[Items from a dataset]

________________________

-- ==== Sys2Proof/Machine/Step.lean ====
section
/-! DEFINITION. One step of the block: the command at the front of the queue is taken. -/

namespace Sys2Proof.Machine

/-- The command at the front of the queue acts on the state with the queue's rest; on an empty queue the block
idles (assumption 1). -/
def step (s : State) : Host.Outcome State Fault Refusal :=
  match s.pending with
  | [] => .next s
  | c :: rest => exec c { s with pending := rest }

/-- The state with the command that a word spells put at the front of its queue; unchanged where the word spells
none, as here every word does (assumption 18). -/
def State.withFetchWord (s : State) (nbits w : Nat) : State :=
  match decodeTableWord nbits w with
  | some c => { s with pending := c :: s.pending }
  | Option.none => s

end Sys2Proof.Machine
end

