/-- The manager's refused requests: the checks of WINDOW_WRITE, PROFILE_WRITE and SWAP in their orders (R20, R24, R35);
HANDOVER under freeze (R160), FREEZE beside a pending swap (R162), WARM_RESET with another epoch (R177). Each is
answered with its status, and changes nothing else. Before them, which window records and profile records are valid
(R21, R33, R192). -/
def Obligations.ManagerRequestsRefused : Prop :=
  (∀ r : WindowRecord, r.valid = true ↔ r.state = 0 ∨ r.state = 1
    ∧ (r.owners = 1 ∨ r.owners = 2 ∨ r.owners = 3) ∧ r.device.toNat ≤ 3
    ∧ 1 ≤ r.size.toNat
    ∧ r.logicalBase.toNat % 4096 = 0 ∧ r.logicalBase.toNat + 4096 * r.size.toNat ≤ 2 ^ 32
    ∧ r.bank0.toNat % 4096 = 0 ∧ r.bank0.toNat + 4096 * r.size.toNat ≤ 2 ^ 32
    ∧ (r.flags.getLsbD 0 = true → r.bank1.toNat % 4096 = 0 ∧ r.bank1.toNat + 4096 * r.size.toNat ≤ 2 ^ 32)
    ∧ (r.flags.getLsbD 1 = true → r.flags.getLsbD 0 = true)
    ∧ (r.owners = 2 → ∀ i < 3, r.rightsA.getLsbD i = false)
    ∧ (r.owners = 1 → ∀ i < 3, r.rightsB.getLsbD i = false))
  ∧ (∀ r : ProfileRecord,
    let units := [r.unit1, r.unit2, r.unit3].take r.unitCount.toNat
    r.valid = true ↔ r.present = 0 ∨ r.present = 1
    ∧ 16 ≤ r.capacity.toNat ∧ r.capacity.toNat ≤ 32
    ∧ (r.addressBytes = 4 ∨ r.addressBytes = 3 ∧ r.capacity.toNat ≤ 24)
    ∧ 4 ≤ r.pageSize.toNat ∧ r.pageSize.toNat ≤ 8 ∧ r.readDummy.toNat ≤ 4
    ∧ 1 ≤ r.unitCount.toNat ∧ r.unitCount.toNat ≤ 3
    ∧ (∀ u ∈ units, 12 ≤ u.size.toNat ∧ u.size.toNat ≤ 18 ∧ u.size.toNat ≤ r.capacity.toNat ∧ u.limit ≠ 0)
    ∧ (units.map UnitRecord.size).Nodup
    ∧ 100 ≤ r.programLimit.toNat
    ∧ r.busyBit.toNat ≤ 7 ∧ (r.errorBit.toNat ≤ 7 ∨ r.errorBit = 0xFF)
    ∧ (r.suspendedBit.toNat ≤ 7 ∨ r.suspendedBit = 0xFF)
    ∧ r.busyBit ≠ r.errorBit ∧ r.busyBit ≠ r.suspendedBit ∧ (r.errorBit = r.suspendedBit → r.errorBit = 0xFF)
    ∧ (∀ i, 4 ≤ i → i < 8 → r.suspendFlags.getLsbD i = false)
    ∧ (r.suspendFlags.getLsbD 1 = true ∨ r.suspendFlags.getLsbD 2 = true →
        r.suspendFlags.getLsbD 0 = true ∧ r.suspendedBit ≠ 0xFF)
    ∧ (r.suspendFlags.getLsbD 3 = true → r.suspendFlags.getLsbD 2 = true)
    ∧ 1 ≤ r.suspendLimit.toNat ∧ r.suspendLimit.toNat ≤ 15
    ∧ 1 ≤ r.settleLimit.toNat ∧ r.settleLimit.toNat ≤ 4095
    ∧ 8 ≤ r.pollInterval.toNat ∧ r.pollInterval.toNat ≤ 4095
    ∧ (r.resetCount = 1 ∨ r.resetCount = 2)
    ∧ 1 ≤ r.resetSettle.toNat ∧ r.resetSettle.toNat ≤ 4095)
  ∧ ∀ (s : State) (tag : Byte), AttentionLaw s → s.Accepts s.manager tag →
    let refused := fun (k : RequestKind) (st : Status) =>
      Host.Outcome.next (φ := Fault) (ρ := Refusal) (s.answered s.manager tag (.response k tag st .absent))
    (s.frozen = true → ∀ n r, exec (.windowWrite s.manager tag n r) s = refused .windowWrite .frozen)
    ∧ (s.frozen = true → ∀ n r, exec (.profileWrite s.manager tag n r) s = refused .profileWrite .frozen)
    ∧ (s.frozen = true → exec (.handover s.manager tag) s = refused .handover .frozen)
    ∧ (s.frozen = false → ∀ (n : Word) r, 15 < n.toNat →
        exec (.windowWrite s.manager tag n r) s = refused .windowWrite .badArgument)
    ∧ (s.frozen = false → ∀ (n : Word) (w : WindowNo) r, n.toNat = w.val →
        (0 < (s.window w).useCount ∨ (s.window w).swapPending = true →
          exec (.windowWrite s.manager tag n r) s = refused .windowWrite .inUse)
        ∧ ((s.window w).useCount = 0 → (s.window w).swapPending = false →
          (r.valid = false → exec (.windowWrite s.manager tag n r) s = refused .windowWrite .badArgument)
          ∧ (r.valid = true → (∃ v, v ≠ w ∧ r.toWindow.collides (s.window v) = true) →
            exec (.windowWrite s.manager tag n r) s = refused .windowWrite .overlap)))
    ∧ (s.frozen = false → ∀ (n : Word) r, 3 < n.toNat →
        exec (.profileWrite s.manager tag n r) s = refused .profileWrite .badArgument)
    ∧ (s.frozen = false → ∀ (n : Word) (d : Device) r, n.toNat = d.val →
        ((s.tracker d).state ∈ [TrackerState.running, .suspending, .suspended, .recovering]
            ∨ 0 < (s.tracker d).refCount →
          exec (.profileWrite s.manager tag n r) s = refused .profileWrite .deviceBusy)
        ∧ ((s.tracker d).state ∈ [TrackerState.offline, .idle, .faulted] → (s.tracker d).refCount = 0 →
          r.valid = false → exec (.profileWrite s.manager tag n r) s = refused .profileWrite .badArgument))
    ∧ (∀ n : Word, 15 < n.toNat → exec (.swap s.manager tag n) s = refused .swap .badArgument)
    ∧ (∀ (n : Word) (w : WindowNo), n.toNat = w.val →
        ((s.window w).active = false ∨ (s.window w).bank1 = none →
          exec (.swap s.manager tag n) s = refused .swap .badArgument)
        ∧ ((s.window w).active = true → (s.window w).bank1 ≠ none →
          (s.frozen = true → (s.window w).swapOpen = false → exec (.swap s.manager tag n) s = refused .swap .frozen)
          ∧ (s.frozen = false ∨ (s.window w).swapOpen = true → (s.window w).swapPending = true →
            exec (.swap s.manager tag n) s = refused .swap .swapPending)))
    ∧ ((∃ w, (s.window w).swapPending = true ∧ (s.window w).swapOpen = false) →
        exec (.freeze s.manager tag) s = refused .freeze .swapPending)
    ∧ ∀ e, e ≠ s.epoch → exec (.warmReset s.manager tag e) s = refused .warmReset .staleEpoch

________________________

Task to complete:
Look through the entries above. Extract each line with the word "front".

Output for this task:
/-! DEFINITION. One step of the block: the command at the front of the queue is taken. -/
/-- The command at the front of the queue acts on the state with the queue's rest; on an empty queue the block
/-- The state with the command that a word spells put at the front of its queue; unchanged where the word spells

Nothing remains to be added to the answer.